Saved data entries
-- ==== Sys2Proof/Laws/KeepsQueue.lean ====
section
/-! SUPPORT. What each operation of Machine/Queue.lean keeps (Laws/Keeps.lean). -/

set_option linter.unusedTactic false
set_option linter.unreachableTactic false

namespace Sys2Proof.Machine

theorem State.countWait_keeps {P' : Prop} {o' : State} {s : State} (h : Keeps P' o' s) (q : Nat) :
    Keeps P' o' (State.countWait s q) := by
  unfold State.countWait
  repeat' (first
    | with_reducible assumption
    | with_reducible apply State.setQcfg_keeps
    | ((with_reducible refine State.bump_keeps ?_ _ _ _ ?_); rotate_left; · exact rfl)
    | split)

theorem State.countWaits_keeps {P' : Prop} {o' : State} {s : State} (h : Keeps P' o' s) :
    Keeps P' o' (State.countWaits s) := by
  unfold State.countWaits
  repeat' (first
    | with_reducible assumption
    | with_reducible apply State.countWait_keeps
    | ((with_reducible apply Keeps.foldl); intro s' x' h')
    | ((with_reducible apply Keeps.foldl_fst); intro s' x' h')
    | ((with_reducible apply Keeps.foldl_snd); intro s' x' h')
    | split)

theorem State.class0In_keeps {P' : Prop} {o' : State} {s : State} (h : Keeps P' o' s) :
    Keeps P' o' (State.class0In s) := by
  unfold State.class0In
  repeat' (first
    | with_reducible assumption
    | ((with_reducible refine State.fset_keeps ?_ _ _ _ ?_); rotate_left; · exact rfl)
    | ((with_reducible refine State.bump_keeps ?_ _ _ _ ?_); rotate_left; · exact rfl)
    | ((first | intro v' | extract_lets -underBinder +onlyGivenNames v'); (first | (refine_lift have k' : Keeps P' o' v' := ?_; ?_; (on_goal 1 => try clear_value v'); (on_goal 2 => dsimp -zeta only [v'])) | (have k'' : v'.isSome = v'.isSome := rfl; clear k''; clear_value v') | skip))
    | split)

theorem State.takeInto_keeps {P' : Prop} {o' : State} {s : State} (h : Keeps P' o' s) (q p : Nat) (a : Arb) :
    Keeps P' o' (State.takeInto s q p a) := by
  unfold State.takeInto
  repeat' (first
    | with_reducible assumption
    | with_reducible apply State.class0In_keeps
    | with_reducible apply State.setCmd_keeps
    | with_reducible apply State.setQcfg_keeps
    | ((with_reducible refine State.fset_keeps ?_ _ _ _ ?_); rotate_left; · exact rfl)
    | ((with_reducible refine State.bump_keeps ?_ _ _ _ ?_); rotate_left; · exact rfl)
    | ((with_reducible refine State.setHost_keeps ?_ _ ?_); rotate_left; · exact rfl)
    | ((first | intro v' | extract_lets -underBinder +onlyGivenNames v'); (first | (refine_lift have k' : Keeps P' o' v' := ?_; ?_; (on_goal 1 => try clear_value v'); (on_goal 2 => dsimp -zeta only [v'])) | (have k'' : v'.isSome = v'.isSome := rfl; clear k''; clear_value v') | skip))
    | split)

theorem State.onEntry_keeps {P' : Prop} {o' : State} {s : State} (h : Keeps P' o' s) (q : Nat) (own : List Byte → Bool) (run : Nat → List Byte → State → State) (h_run : ∀ y0 y1 y2, Keeps P' o' y2 → Keeps P' o' (run y0 y1 y2)) :
    Keeps P' o' (State.onEntry s q own run) := by
  unfold State.onEntry
  repeat' (first
    | with_reducible assumption
    | with_reducible apply h_run
    | with_reducible apply State.countWaits_keeps
    | with_reducible apply State.takeInto_keeps
    | split)

theorem State.cqInterrupt_keeps {P' : Prop} {o' : State} {s : State} (h : Keeps P' o' s) (cq cls : Nat) :
    Keeps P' o' (State.cqInterrupt s cq cls) := by
  unfold State.cqInterrupt
  repeat' (first
    | with_reducible assumption
    | with_reducible apply State.raiseMsix_keeps
    | with_reducible apply State.setQcfg_keeps
    | ((first | intro v' | extract_lets -underBinder +onlyGivenNames v'); (first | (refine_lift have k' : Keeps P' o' v' := ?_; ?_; (on_goal 1 => try clear_value v'); (on_goal 2 => dsimp -zeta only [v'])) | (have k'' : v'.isSome = v'.isSome := rfl; clear k''; clear_value v') | skip))
    | split)

theorem State.cqAdvance_keeps {P' : Prop} {o' : State} {s : State} (h : Keeps P' o' s) (cq : Nat) :
    Keeps P' o' (State.cqAdvance s cq) := by
  unfold State.cqAdvance
  repeat' (first
    | with_reducible assumption
    | ((with_reducible refine State.fset_keeps ?_ _ _ _ ?_); rotate_left; · exact rfl)
    | ((first | intro v' | extract_lets -underBinder +onlyGivenNames v'); (first | (refine_lift have k' : Keeps P' o' v' := ?_; ?_; (on_goal 1 => try clear_value v'); (on_goal 2 => dsimp -zeta only [v'])) | (have k'' : v'.isSome = v'.isSome := rfl; clear k''; clear_value v') | skip))
    | split)

theorem State.forgetPlace_keeps {P' : Prop} {o' : State} {s : State} (h : Keeps P' o' s) (p : Nat) :
    Keeps P' o' (State.forgetPlace s p) := by
  unfold State.forgetPlace
  repeat' (first
    | with_reducible assumption
    | with_reducible apply State.behind_keeps
    | with_reducible apply State.setCfs_keeps
    | with_reducible apply State.setEcc_keeps
    | with_reducible apply State.setJobs_keeps
    | with_reducible apply State.setMesh_keeps
    | with_reducible apply State.setPower_keeps
    | with_reducible apply State.setScans_keeps
    | with_reducible apply State.setSearch_keeps
    | with_reducible apply State.setTt_keeps
    | ((with_reducible apply Keeps.foldl); intro s' x' h')
    | ((with_reducible apply Keeps.foldl_fst); intro s' x' h')
    | ((with_reducible apply Keeps.foldl_snd); intro s' x' h')
    | ((with_reducible refine State.setDepot_keeps ?_ _ ?_); rotate_left; · exact rfl)
    | ((with_reducible show ∀ y' : State, Keeps P' o' y' → _); intro y' h')
    | ((with_reducible show ∀ (_ : _) (y' : State), Keeps P' o' y' → _); intro x' y' h')
    | ((with_reducible show ∀ (_ : _) (_ : _) (y' : State), Keeps P' o' y' → _); intro x' z' y' h')
    | ((first | intro v' | extract_lets -underBinder +onlyGivenNames v'); (first | (refine_lift have k' : Keeps P' o' v' := ?_; ?_; (on_goal 1 => try clear_value v'); (on_goal 2 => dsimp -zeta only [v'])) | (have k'' : v'.isSome = v'.isSome := rfl; clear k''; clear_value v') | skip))
    | split)

theorem State.closeChunk_keeps {P' : Prop} {o' : State} {s : State} (h : Keeps P' o' s) (e : List Byte) (st : Nat) (x : ScanCtx) (stopped : Bool) :
    Keeps P' o' (State.closeChunk s e st x stopped) := by
  unfold State.closeChunk
  repeat' (first
    | with_reducible assumption
    | with_reducible apply State.sendData_keeps
    | split)

theorem State.closeScans_keeps {P' : Prop} {o' : State} (st : Nat) (mine : ScanCtx → Bool) {s : State} (h : Keeps P' o' s) :
    Keeps P' o' (State.closeScans st mine s) := by
  unfold State.closeScans
  repeat' (first
    | with_reducible assumption
    | with_reducible apply State.closeChunk_keeps
    | ((with_reducible apply Keeps.foldl); intro s' x' h')
    | ((with_reducible apply Keeps.foldl_fst); intro s' x' h')
    | ((with_reducible apply Keeps.foldl_snd); intro s' x' h'))

theorem State.genStep_keeps {P' : Prop} {o' : State} {s : State} (h : Keeps P' o' s) (p : Nat) :
    Keeps P' o' (State.genStep s p) := by
  unfold State.genStep
  repeat' (first
    | with_reducible assumption
    | with_reducible apply State.setPage_keeps)

theorem State.endHold_keeps {P' : Prop} {o' : State} {s : State} (h : Keeps P' o' s) (ident p : Nat) :
    Keeps P' o' (State.endHold s ident p) := by
  unfold State.endHold
  repeat' (first
    | with_reducible assumption
    | with_reducible apply State.setPage_keeps
    | split)

theorem State.holdWrites_keeps {P' : Prop} {o' : State} {s : State} (h : Keeps P' o' s) (ident p : Nat) :
    Keeps P' o' (State.holdWrites s ident p) := by
  unfold State.holdWrites
  repeat' (first
    | with_reducible assumption
    | with_reducible apply State.setPage_keeps
    | ((with_reducible refine State.bump_keeps ?_ _ _ _ ?_); rotate_left; · exact rfl)
    | split)

theorem State.endWrite_keeps {P' : Prop} {o' : State} {s : State} (h : Keeps P' o' s) (ident p : Nat) :
    Keeps P' o' (State.endWrite s ident p) := by
  unfold State.endWrite
  repeat' (first
    | with_reducible assumption
    | with_reducible apply State.genStep_keeps
    | with_reducible apply State.setPage_keeps
    | split)

theorem State.endHolds_keeps {P' : Prop} {o' : State} {s : State} (h : Keeps P' o' s) (mine : Nat → Bool) :
    Keeps P' o' (State.endHolds s mine) := by
  unfold State.endHolds
  repeat' (first
    | with_reducible assumption
    | with_reducible apply State.endHold_keeps
    | ((with_reducible apply Keeps.foldl); intro s' x' h')
    | ((with_reducible apply Keeps.foldl_fst); intro s' x' h')
    | ((with_reducible apply Keeps.foldl_snd); intro s' x' h'))

theorem State.freeContexts_keeps {P' : Prop} {o' : State} {s : State} (h : Keeps P' o' s) (p : Nat) :
    Keeps P' o' (State.freeContexts s p) := by
  unfold State.freeContexts
  repeat' (first
    | with_reducible assumption
    | with_reducible apply State.closeScans_keeps
    | with_reducible apply State.endHolds_keeps
    | with_reducible apply State.forgetPlace_keeps
    | with_reducible apply State.setScans_keeps
    | with_reducible apply State.setSearch_keeps
    | ((with_reducible apply Keeps.foldl); intro s' x' h')
    | ((with_reducible apply Keeps.foldl_fst); intro s' x' h')
    | ((with_reducible apply Keeps.foldl_snd); intro s' x' h')
    | ((with_reducible refine State.dip_keeps ?_ _ _ _ ?_); rotate_left; · exact rfl)
    | ((with_reducible refine State.setStn_keeps ?_ _ _ ?_); rotate_left; · exact id)
    | ((first | intro v' | extract_lets -underBinder +onlyGivenNames v'); (first | (refine_lift have k' : Keeps P' o' v' := ?_; ?_; (on_goal 1 => try clear_value v'); (on_goal 2 => dsimp -zeta only [v'])) | (have k'' : v'.isSome = v'.isSome := rfl; clear k''; clear_value v') | skip))
    | split)

theorem State.postEntry_keeps {P' : Prop} {o' : State} {s0 : State} (h : Keeps P' o' s0) (p : Nat) :
    Keeps P' o' (State.postEntry s0 p) := by
  unfold State.postEntry
  repeat' (first
    | with_reducible assumption
    | with_reducible apply State.cqAdvance_keeps
    | with_reducible apply State.cqInterrupt_keeps
    | with_reducible apply State.freeContexts_keeps
    | with_reducible apply State.send_keeps
    | with_reducible apply State.setCmd_keeps
    | ((with_reducible refine State.bump_keeps ?_ _ _ _ ?_); rotate_left; · exact rfl)
    | ((with_reducible refine State.dip_keeps ?_ _ _ _ ?_); rotate_left; · exact rfl)
    | ((first | intro v' | extract_lets -underBinder +onlyGivenNames v'); (first | (refine_lift have k' : Keeps P' o' v' := ?_; ?_; (on_goal 1 => try clear_value v'); (on_goal 2 => dsimp -zeta only [v'])) | (have k'' : v'.isSome = v'.isSome := rfl; clear k''; clear_value v') | skip))
    | split)

theorem State.unwaitReset_keeps {P' : Prop} {o' : State} {s : State} (h : Keeps P' o' s) (p : Nat) :
    Keeps P' o' (State.unwaitReset s p) := by
  unfold State.unwaitReset
  repeat' (first
    | with_reducible assumption
    | with_reducible apply State.setQcfg_keeps
    | ((first | intro v' | extract_lets -underBinder +onlyGivenNames v'); (first | (refine_lift have k' : Keeps P' o' v' := ?_; ?_; (on_goal 1 => try clear_value v'); (on_goal 2 => dsimp -zeta only [v'])) | (have k'' : v'.isSome = v'.isSome := rfl; clear k''; clear_value v') | skip))
    | split)

theorem State.decideOnly_keeps {P' : Prop} {o' : State} {s : State} (h : Keeps P' o' s) (p status result : Nat) :
    Keeps P' o' (State.decideOnly s p status result) := by
  unfold State.decideOnly
  repeat' (first
    | with_reducible assumption
    | with_reducible apply State.postEntry_keeps
    | with_reducible apply State.setCmd_keeps
    | with_reducible apply State.unwaitReset_keeps
    | ((with_reducible refine State.bump_keeps ?_ _ _ _ ?_); rotate_left; · exact rfl)
    | ((with_reducible refine State.setHost_keeps ?_ _ ?_); rotate_left; · exact rfl)
    | ((first | intro v' | extract_lets -underBinder +onlyGivenNames v'); (first | (refine_lift have k' : Keeps P' o' v' := ?_; ?_; (on_goal 1 => try clear_value v'); (on_goal 2 => dsimp -zeta only [v'])) | (have k'' : v'.isSome = v'.isSome := rfl; clear k''; clear_value v') | skip))
    | split)

theorem State.deleteQueue_keeps {P' : Prop} {o' : State} {s : State} (h : Keeps P' o' s) (q : Nat) :
    Keeps P' o' (State.deleteQueue s q) := by
  unfold State.deleteQueue
  repeat' (first
    | with_reducible assumption
    | with_reducible apply State.setQcfg_keeps
    | ((with_reducible refine State.fset_keeps ?_ _ _ _ ?_); rotate_left; · exact rfl)
    | ((with_reducible refine State.rset_keeps ?_ _ _ _ ?_ (fun z => ?_)); rotate_left; · exact rfl)
    | exact Reg.fits_zero _
    | ((first | intro v' | extract_lets -underBinder +onlyGivenNames v'); (first | (refine_lift have k' : Keeps P' o' v' := ?_; ?_; (on_goal 1 => try clear_value v'); (on_goal 2 => dsimp -zeta only [v'])) | (have k'' : v'.isSome = v'.isSome := rfl; clear k''; clear_value v') | skip))
    | split)

theorem State.finishReset_keeps {P' : Prop} {o' : State} {s : State} (h : Keeps P' o' s) (q : Nat) :
    Keeps P' o' (State.finishReset s q) := by
  unfold State.finishReset
  repeat' (first
    | with_reducible assumption
    | with_reducible apply State.decideOnly_keeps
    | with_reducible apply State.deleteQueue_keeps
    | with_reducible apply State.setQcfg_keeps
    | ((with_reducible refine State.fset_keeps ?_ _ _ _ ?_); rotate_left; · exact rfl)
    | ((first | intro v' | extract_lets -underBinder +onlyGivenNames v'); (first | (refine_lift have k' : Keeps P' o' v' := ?_; ?_; (on_goal 1 => try clear_value v'); (on_goal 2 => dsimp -zeta only [v'])) | (have k'' : v'.isSome = v'.isSome := rfl; clear k''; clear_value v') | skip))
    | split
    | (clear_value *; split))

theorem State.adminReady_keeps {P' : Prop} {o' : State} {s : State} (h : Keeps P' o' s) :
    Keeps P' o' (State.adminReady s) := by
  unfold State.adminReady
  repeat' (first
    | with_reducible assumption
    | ((with_reducible refine State.fset_keeps ?_ _ _ _ ?_); rotate_left; · exact rfl))

theorem State.decide_keeps {P' : Prop} {o' : State} {s : State} (h : Keeps P' o' s) (p status result : Nat) :
    Keeps P' o' (State.decide s p status result) := by
  unfold State.decide
  repeat' (first
    | with_reducible assumption
    | with_reducible apply State.adminReady_keeps
    | with_reducible apply State.decideOnly_keeps
    | with_reducible apply State.finishReset_keeps
    | ((first | intro v' | extract_lets -underBinder +onlyGivenNames v'); (first | (refine_lift have k' : Keeps P' o' v' := ?_; ?_; (on_goal 1 => try clear_value v'); (on_goal 2 => dsimp -zeta only [v'])) | (have k'' : v'.isSome = v'.isSome := rfl; clear k''; clear_value v') | skip))
    | split)

theorem State.fail_keeps {P' : Prop} {o' : State} {s : State} (h : Keeps P' o' s) (p status : Nat) :
    Keeps P' o' (State.fail s p status) := by
  unfold State.fail
  repeat' (first
    | with_reducible assumption
    | with_reducible apply State.decide_keeps
    | split)

theorem State.finish_keeps {P' : Prop} {o' : State} {s : State} (h : Keeps P' o' s) (p status result : Nat) :
    Keeps P' o' (State.finish s p status result) := by
  unfold State.finish
  repeat' (first
    | with_reducible assumption
    | with_reducible apply State.setCmd_keeps
    | split)

theorem State.adminOnly_keeps {P' : Prop} {o' : State} (run : Nat → List Byte → State → State) (h_run : ∀ y0 y1 y2, Keeps P' o' y2 → Keeps P' o' (run y0 y1 y2)) (p : Nat) (e : List Byte) {s : State} (h : Keeps P' o' s) :
    Keeps P' o' (State.adminOnly run p e s) := by
  unfold State.adminOnly
  repeat' (first
    | with_reducible assumption
    | with_reducible apply h_run
    | with_reducible apply State.fail_keeps
    | split)

theorem State.behind_keeps {P' : Prop} {o' : State} (run : Nat → List Byte → State → State) (h_run : ∀ y0 y1 y2, Keeps P' o' y2 → Keeps P' o' (run y0 y1 y2)) (p : Nat) (e : List Byte) {s : State} (h : Keeps P' o' s) :
    Keeps P' o' (State.behind run p e s) := by
  unfold State.behind
  repeat' (first
    | with_reducible assumption
    | with_reducible apply h_run
    | with_reducible apply State.setPower_keeps
    | split)

end Sys2Proof.Machine
end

EXERCISE:
Only the lines from the one containing "Keeps P' o' (State.behind" through the final line of the data belong in the answer, repeated exactly.

RESPONSE TO THE EXERCISE:
    Keeps P' o' (State.behind run p e s) := by
  unfold State.behind
  repeat' (first
    | with_reducible assumption
    | with_reducible apply h_run
    | with_reducible apply State.setPower_keeps
    | split)

end Sys2Proof.Machine
end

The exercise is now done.